> _EXERCISE GOAL_
Write out exactly the lines of the entries below from the one holding "theorem rpaSelect_badLine (hr" to the one holding "refine ⟨rasterIndex_lt hc", inclusive, and leave out all other lines.

····················

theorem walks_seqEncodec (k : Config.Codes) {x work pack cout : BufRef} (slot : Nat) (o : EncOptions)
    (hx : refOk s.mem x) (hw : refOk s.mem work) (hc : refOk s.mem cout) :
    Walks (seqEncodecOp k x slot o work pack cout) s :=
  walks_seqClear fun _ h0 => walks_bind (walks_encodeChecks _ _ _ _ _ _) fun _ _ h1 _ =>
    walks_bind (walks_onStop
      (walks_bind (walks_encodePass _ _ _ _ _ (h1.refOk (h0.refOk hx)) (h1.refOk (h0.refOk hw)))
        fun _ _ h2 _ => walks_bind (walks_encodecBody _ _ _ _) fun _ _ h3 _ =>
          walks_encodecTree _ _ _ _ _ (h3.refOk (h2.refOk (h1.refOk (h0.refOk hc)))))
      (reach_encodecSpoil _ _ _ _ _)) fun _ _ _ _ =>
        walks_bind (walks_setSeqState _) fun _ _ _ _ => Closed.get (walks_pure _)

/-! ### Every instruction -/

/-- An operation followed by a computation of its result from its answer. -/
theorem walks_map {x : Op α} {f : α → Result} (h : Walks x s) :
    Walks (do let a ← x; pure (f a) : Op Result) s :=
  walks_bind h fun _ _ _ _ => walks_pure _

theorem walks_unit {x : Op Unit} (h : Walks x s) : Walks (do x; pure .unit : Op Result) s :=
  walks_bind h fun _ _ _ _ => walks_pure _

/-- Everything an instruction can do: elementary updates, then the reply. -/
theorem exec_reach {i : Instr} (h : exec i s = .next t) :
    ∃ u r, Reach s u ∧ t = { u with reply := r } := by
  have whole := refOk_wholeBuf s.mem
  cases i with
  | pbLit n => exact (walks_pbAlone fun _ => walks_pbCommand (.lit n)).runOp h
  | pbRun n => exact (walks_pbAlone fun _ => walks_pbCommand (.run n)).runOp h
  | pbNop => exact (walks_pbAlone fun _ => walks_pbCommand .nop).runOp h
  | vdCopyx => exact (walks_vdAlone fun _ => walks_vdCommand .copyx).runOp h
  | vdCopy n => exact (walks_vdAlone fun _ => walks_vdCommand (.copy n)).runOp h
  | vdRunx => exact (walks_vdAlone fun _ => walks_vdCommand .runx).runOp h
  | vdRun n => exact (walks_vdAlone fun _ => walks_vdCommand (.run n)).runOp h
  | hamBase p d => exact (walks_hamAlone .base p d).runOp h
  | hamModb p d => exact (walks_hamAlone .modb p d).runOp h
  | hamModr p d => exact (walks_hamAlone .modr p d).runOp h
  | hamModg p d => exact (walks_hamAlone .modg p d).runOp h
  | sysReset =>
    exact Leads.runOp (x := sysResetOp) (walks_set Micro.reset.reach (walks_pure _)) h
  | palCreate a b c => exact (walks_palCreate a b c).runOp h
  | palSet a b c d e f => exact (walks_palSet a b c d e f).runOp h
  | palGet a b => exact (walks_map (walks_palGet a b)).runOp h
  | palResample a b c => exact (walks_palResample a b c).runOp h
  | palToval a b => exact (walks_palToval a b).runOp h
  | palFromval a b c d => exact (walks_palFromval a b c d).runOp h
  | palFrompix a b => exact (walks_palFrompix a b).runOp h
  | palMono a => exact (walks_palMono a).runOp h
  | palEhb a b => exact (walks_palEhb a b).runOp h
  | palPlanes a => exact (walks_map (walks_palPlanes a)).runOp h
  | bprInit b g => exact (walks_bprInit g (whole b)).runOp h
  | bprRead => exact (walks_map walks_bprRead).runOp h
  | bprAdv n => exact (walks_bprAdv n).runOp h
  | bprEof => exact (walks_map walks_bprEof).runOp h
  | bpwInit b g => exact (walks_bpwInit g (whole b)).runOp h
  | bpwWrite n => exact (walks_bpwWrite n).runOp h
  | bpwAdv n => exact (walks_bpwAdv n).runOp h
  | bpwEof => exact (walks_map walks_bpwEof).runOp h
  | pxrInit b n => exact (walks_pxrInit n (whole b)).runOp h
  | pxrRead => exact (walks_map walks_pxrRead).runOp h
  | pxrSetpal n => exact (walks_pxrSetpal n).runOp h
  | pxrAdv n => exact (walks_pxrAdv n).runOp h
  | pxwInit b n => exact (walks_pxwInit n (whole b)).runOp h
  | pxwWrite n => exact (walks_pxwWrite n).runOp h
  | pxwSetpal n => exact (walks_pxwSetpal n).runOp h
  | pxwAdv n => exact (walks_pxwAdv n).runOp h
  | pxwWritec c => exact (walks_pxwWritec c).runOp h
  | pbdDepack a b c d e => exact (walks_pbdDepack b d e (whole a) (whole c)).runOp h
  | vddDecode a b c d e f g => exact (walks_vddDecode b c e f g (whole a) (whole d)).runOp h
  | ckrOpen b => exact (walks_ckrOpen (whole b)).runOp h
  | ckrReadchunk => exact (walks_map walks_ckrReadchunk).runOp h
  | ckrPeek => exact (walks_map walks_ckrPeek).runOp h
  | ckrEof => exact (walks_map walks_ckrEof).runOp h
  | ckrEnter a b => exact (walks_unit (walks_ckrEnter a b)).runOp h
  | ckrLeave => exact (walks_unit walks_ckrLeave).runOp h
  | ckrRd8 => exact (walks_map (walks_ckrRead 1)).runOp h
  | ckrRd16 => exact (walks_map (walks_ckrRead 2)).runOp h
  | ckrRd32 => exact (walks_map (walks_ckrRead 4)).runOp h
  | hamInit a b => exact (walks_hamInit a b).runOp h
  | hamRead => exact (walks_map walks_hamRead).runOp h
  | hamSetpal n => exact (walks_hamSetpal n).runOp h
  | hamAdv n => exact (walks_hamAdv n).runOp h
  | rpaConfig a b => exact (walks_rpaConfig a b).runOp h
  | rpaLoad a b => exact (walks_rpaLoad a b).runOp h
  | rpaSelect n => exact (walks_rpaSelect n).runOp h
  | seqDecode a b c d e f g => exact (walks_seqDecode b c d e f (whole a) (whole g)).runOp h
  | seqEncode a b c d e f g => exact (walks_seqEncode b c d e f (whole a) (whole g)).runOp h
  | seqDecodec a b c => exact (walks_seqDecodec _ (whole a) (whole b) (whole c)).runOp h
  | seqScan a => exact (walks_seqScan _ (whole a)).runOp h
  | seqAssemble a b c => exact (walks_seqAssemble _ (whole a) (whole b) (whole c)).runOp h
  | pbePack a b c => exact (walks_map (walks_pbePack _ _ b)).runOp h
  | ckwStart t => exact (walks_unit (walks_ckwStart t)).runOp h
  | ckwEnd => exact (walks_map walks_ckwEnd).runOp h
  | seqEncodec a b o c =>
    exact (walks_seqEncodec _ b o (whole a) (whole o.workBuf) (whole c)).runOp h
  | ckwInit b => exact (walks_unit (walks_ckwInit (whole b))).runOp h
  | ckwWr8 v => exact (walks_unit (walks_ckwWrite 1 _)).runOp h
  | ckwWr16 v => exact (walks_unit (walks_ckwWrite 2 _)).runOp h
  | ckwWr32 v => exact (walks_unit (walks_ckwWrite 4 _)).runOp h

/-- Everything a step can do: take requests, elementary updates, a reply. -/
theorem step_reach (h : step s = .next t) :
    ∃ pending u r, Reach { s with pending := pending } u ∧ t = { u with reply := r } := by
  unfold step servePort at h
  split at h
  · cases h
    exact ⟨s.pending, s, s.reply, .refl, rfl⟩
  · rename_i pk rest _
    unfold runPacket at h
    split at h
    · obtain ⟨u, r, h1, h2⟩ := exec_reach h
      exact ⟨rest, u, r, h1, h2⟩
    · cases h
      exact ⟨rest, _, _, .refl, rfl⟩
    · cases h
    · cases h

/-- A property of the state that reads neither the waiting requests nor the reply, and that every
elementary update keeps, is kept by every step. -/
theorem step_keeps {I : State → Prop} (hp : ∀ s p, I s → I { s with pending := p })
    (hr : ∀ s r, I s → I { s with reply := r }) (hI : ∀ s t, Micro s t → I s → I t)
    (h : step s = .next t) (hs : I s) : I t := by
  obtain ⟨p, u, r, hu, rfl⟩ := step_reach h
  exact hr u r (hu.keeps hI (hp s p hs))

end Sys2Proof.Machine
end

····················

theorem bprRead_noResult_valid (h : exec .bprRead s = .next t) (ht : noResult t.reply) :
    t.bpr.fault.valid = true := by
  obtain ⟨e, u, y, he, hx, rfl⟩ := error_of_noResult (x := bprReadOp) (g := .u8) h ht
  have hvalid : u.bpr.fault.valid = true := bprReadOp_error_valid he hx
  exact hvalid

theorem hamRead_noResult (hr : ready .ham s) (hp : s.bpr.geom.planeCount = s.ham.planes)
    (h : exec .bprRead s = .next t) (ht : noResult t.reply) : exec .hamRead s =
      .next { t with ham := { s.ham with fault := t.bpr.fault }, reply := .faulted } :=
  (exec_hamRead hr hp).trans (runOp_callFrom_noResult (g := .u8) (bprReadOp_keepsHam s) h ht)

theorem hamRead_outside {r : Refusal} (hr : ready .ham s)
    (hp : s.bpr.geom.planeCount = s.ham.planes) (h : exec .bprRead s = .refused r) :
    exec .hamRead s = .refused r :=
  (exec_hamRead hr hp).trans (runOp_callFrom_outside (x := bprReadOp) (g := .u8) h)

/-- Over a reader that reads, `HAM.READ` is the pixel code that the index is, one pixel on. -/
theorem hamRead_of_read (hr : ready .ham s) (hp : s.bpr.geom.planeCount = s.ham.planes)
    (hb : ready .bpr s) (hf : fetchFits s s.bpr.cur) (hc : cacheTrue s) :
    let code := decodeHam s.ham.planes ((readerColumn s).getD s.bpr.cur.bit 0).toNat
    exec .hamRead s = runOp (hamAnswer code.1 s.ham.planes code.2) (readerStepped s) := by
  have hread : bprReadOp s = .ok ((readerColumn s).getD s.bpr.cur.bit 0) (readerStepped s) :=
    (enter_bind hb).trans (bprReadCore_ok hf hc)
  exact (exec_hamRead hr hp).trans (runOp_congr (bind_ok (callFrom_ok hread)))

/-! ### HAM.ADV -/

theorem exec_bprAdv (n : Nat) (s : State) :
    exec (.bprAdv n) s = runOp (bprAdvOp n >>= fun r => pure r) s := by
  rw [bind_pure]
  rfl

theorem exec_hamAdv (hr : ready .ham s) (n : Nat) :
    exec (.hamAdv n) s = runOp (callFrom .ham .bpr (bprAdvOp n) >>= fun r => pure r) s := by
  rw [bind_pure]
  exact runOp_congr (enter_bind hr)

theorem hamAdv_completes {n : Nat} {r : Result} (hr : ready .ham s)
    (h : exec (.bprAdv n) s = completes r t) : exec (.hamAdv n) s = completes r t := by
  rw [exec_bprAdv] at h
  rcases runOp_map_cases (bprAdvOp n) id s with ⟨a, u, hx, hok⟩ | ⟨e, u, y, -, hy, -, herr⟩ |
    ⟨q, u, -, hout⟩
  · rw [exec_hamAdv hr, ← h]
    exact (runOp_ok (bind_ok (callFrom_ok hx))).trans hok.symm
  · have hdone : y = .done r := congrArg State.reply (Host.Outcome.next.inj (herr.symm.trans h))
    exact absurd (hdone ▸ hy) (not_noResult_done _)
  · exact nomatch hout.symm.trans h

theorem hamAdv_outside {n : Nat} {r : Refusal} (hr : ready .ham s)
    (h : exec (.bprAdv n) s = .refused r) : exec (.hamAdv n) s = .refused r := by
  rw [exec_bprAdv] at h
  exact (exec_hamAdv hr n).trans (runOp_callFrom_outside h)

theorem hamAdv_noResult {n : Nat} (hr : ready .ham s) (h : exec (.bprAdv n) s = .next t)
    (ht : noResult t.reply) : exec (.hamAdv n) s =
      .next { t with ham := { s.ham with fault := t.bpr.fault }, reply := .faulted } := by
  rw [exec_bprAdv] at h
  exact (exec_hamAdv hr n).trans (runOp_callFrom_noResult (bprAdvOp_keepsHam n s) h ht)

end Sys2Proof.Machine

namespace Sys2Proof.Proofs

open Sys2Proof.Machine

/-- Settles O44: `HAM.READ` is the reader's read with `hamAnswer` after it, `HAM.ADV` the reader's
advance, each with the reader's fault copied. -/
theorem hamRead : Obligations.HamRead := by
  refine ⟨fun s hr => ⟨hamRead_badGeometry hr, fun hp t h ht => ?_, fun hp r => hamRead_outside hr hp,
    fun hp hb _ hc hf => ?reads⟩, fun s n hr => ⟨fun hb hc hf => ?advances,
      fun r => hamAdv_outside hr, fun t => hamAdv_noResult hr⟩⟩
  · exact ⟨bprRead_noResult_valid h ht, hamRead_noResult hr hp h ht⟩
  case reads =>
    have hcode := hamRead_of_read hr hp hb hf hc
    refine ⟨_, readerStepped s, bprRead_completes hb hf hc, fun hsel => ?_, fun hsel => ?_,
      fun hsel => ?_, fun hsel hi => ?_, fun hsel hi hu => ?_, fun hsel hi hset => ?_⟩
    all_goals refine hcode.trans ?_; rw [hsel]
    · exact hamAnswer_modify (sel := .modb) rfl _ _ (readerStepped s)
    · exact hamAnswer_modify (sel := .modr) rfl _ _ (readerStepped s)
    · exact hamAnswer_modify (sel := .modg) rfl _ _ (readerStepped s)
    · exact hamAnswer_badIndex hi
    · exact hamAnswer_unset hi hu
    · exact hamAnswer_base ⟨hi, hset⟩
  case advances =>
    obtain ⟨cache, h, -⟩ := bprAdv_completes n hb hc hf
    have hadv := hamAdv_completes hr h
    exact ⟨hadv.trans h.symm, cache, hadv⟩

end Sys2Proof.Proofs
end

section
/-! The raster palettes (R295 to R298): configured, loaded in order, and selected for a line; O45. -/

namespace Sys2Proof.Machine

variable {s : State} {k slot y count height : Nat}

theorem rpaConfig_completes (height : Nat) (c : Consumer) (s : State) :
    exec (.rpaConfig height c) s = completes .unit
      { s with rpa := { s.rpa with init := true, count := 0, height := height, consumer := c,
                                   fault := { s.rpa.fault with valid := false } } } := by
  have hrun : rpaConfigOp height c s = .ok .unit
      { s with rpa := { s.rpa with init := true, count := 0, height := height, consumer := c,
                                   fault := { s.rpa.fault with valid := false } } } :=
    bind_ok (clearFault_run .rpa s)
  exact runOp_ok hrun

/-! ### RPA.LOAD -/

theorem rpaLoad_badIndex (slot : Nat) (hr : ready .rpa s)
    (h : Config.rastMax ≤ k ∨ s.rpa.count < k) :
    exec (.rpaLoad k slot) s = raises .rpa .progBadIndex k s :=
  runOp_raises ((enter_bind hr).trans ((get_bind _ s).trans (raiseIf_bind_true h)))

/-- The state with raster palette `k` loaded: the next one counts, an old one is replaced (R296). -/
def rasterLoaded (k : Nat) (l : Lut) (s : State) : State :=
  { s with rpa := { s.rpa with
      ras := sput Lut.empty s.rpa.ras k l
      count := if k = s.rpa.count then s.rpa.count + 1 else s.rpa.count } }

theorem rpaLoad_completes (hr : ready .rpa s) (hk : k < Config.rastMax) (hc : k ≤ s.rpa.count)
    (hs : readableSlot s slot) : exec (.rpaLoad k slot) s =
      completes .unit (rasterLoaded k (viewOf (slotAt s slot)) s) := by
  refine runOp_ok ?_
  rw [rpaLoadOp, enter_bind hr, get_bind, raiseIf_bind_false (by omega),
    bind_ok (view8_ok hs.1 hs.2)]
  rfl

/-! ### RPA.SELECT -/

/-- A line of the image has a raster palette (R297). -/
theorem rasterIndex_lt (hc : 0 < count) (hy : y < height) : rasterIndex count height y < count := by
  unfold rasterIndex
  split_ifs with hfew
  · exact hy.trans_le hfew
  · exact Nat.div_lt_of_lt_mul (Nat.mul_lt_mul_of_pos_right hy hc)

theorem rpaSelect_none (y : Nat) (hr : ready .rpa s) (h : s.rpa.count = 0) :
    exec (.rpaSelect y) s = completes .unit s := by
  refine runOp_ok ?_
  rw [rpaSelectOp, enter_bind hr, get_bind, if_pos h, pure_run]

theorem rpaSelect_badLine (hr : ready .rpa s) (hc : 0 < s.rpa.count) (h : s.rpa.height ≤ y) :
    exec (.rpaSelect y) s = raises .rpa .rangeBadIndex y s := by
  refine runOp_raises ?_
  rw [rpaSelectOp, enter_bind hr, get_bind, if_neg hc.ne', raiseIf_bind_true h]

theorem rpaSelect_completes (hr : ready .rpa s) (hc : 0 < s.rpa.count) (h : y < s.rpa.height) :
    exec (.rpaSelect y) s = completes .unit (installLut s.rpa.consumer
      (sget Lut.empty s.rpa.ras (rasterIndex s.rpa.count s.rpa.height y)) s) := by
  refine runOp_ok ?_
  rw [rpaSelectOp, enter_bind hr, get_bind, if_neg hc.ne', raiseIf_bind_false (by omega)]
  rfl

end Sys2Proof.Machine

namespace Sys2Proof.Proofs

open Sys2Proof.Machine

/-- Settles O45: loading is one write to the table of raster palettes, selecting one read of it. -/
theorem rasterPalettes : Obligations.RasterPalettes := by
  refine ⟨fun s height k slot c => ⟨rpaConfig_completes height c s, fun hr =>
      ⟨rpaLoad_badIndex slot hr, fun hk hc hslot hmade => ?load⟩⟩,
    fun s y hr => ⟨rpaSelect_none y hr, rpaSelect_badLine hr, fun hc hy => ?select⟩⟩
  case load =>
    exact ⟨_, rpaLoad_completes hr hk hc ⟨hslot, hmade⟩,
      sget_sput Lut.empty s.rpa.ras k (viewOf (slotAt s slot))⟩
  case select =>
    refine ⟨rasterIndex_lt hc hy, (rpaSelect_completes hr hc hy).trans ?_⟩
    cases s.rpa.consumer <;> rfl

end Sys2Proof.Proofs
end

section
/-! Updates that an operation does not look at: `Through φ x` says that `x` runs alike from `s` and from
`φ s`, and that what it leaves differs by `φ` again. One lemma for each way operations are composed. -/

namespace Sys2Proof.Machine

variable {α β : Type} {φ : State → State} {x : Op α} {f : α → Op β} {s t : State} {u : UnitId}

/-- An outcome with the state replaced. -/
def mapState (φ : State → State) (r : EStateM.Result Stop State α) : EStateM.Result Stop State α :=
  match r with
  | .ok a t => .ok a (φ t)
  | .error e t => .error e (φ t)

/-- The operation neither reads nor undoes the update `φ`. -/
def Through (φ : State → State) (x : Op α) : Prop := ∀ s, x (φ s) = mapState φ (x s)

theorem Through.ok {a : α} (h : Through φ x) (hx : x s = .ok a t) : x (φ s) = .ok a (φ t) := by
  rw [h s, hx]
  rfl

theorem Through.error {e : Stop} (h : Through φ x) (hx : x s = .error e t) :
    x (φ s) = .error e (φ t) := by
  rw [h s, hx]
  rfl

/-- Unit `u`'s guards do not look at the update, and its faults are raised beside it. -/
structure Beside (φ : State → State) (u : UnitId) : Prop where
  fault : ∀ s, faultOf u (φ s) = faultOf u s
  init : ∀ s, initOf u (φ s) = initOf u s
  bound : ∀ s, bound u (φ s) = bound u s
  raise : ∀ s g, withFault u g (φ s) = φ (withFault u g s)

····················

> _SOLUTION FOR THIS PROBLEM_
theorem rpaSelect_badLine (hr : ready .rpa s) (hc : 0 < s.rpa.count) (h : s.rpa.height ≤ y) :
    exec (.rpaSelect y) s = raises .rpa .rangeBadIndex y s := by
  refine runOp_raises ?_
  rw [rpaSelectOp, enter_bind hr, get_bind, if_neg hc.ne', raiseIf_bind_true h]

theorem rpaSelect_completes (hr : ready .rpa s) (hc : 0 < s.rpa.count) (h : y < s.rpa.height) :
    exec (.rpaSelect y) s = completes .unit (installLut s.rpa.consumer
      (sget Lut.empty s.rpa.ras (rasterIndex s.rpa.count s.rpa.height y)) s) := by
  refine runOp_ok ?_
  rw [rpaSelectOp, enter_bind hr, get_bind, if_neg hc.ne', raiseIf_bind_false (by omega)]
  rfl

end Sys2Proof.Machine

namespace Sys2Proof.Proofs

open Sys2Proof.Machine

/-- Settles O45: loading is one write to the table of raster palettes, selecting one read of it. -/
theorem rasterPalettes : Obligations.RasterPalettes := by
  refine ⟨fun s height k slot c => ⟨rpaConfig_completes height c s, fun hr =>
      ⟨rpaLoad_badIndex slot hr, fun hk hc hslot hmade => ?load⟩⟩,
    fun s y hr => ⟨rpaSelect_none y hr, rpaSelect_badLine hr, fun hc hy => ?select⟩⟩
  case load =>
    exact ⟨_, rpaLoad_completes hr hk hc ⟨hslot, hmade⟩,
      sget_sput Lut.empty s.rpa.ras k (viewOf (slotAt s slot))⟩
  case select =>
    refine ⟨rasterIndex_lt hc hy, (rpaSelect_completes hr hc hy).trans ?_⟩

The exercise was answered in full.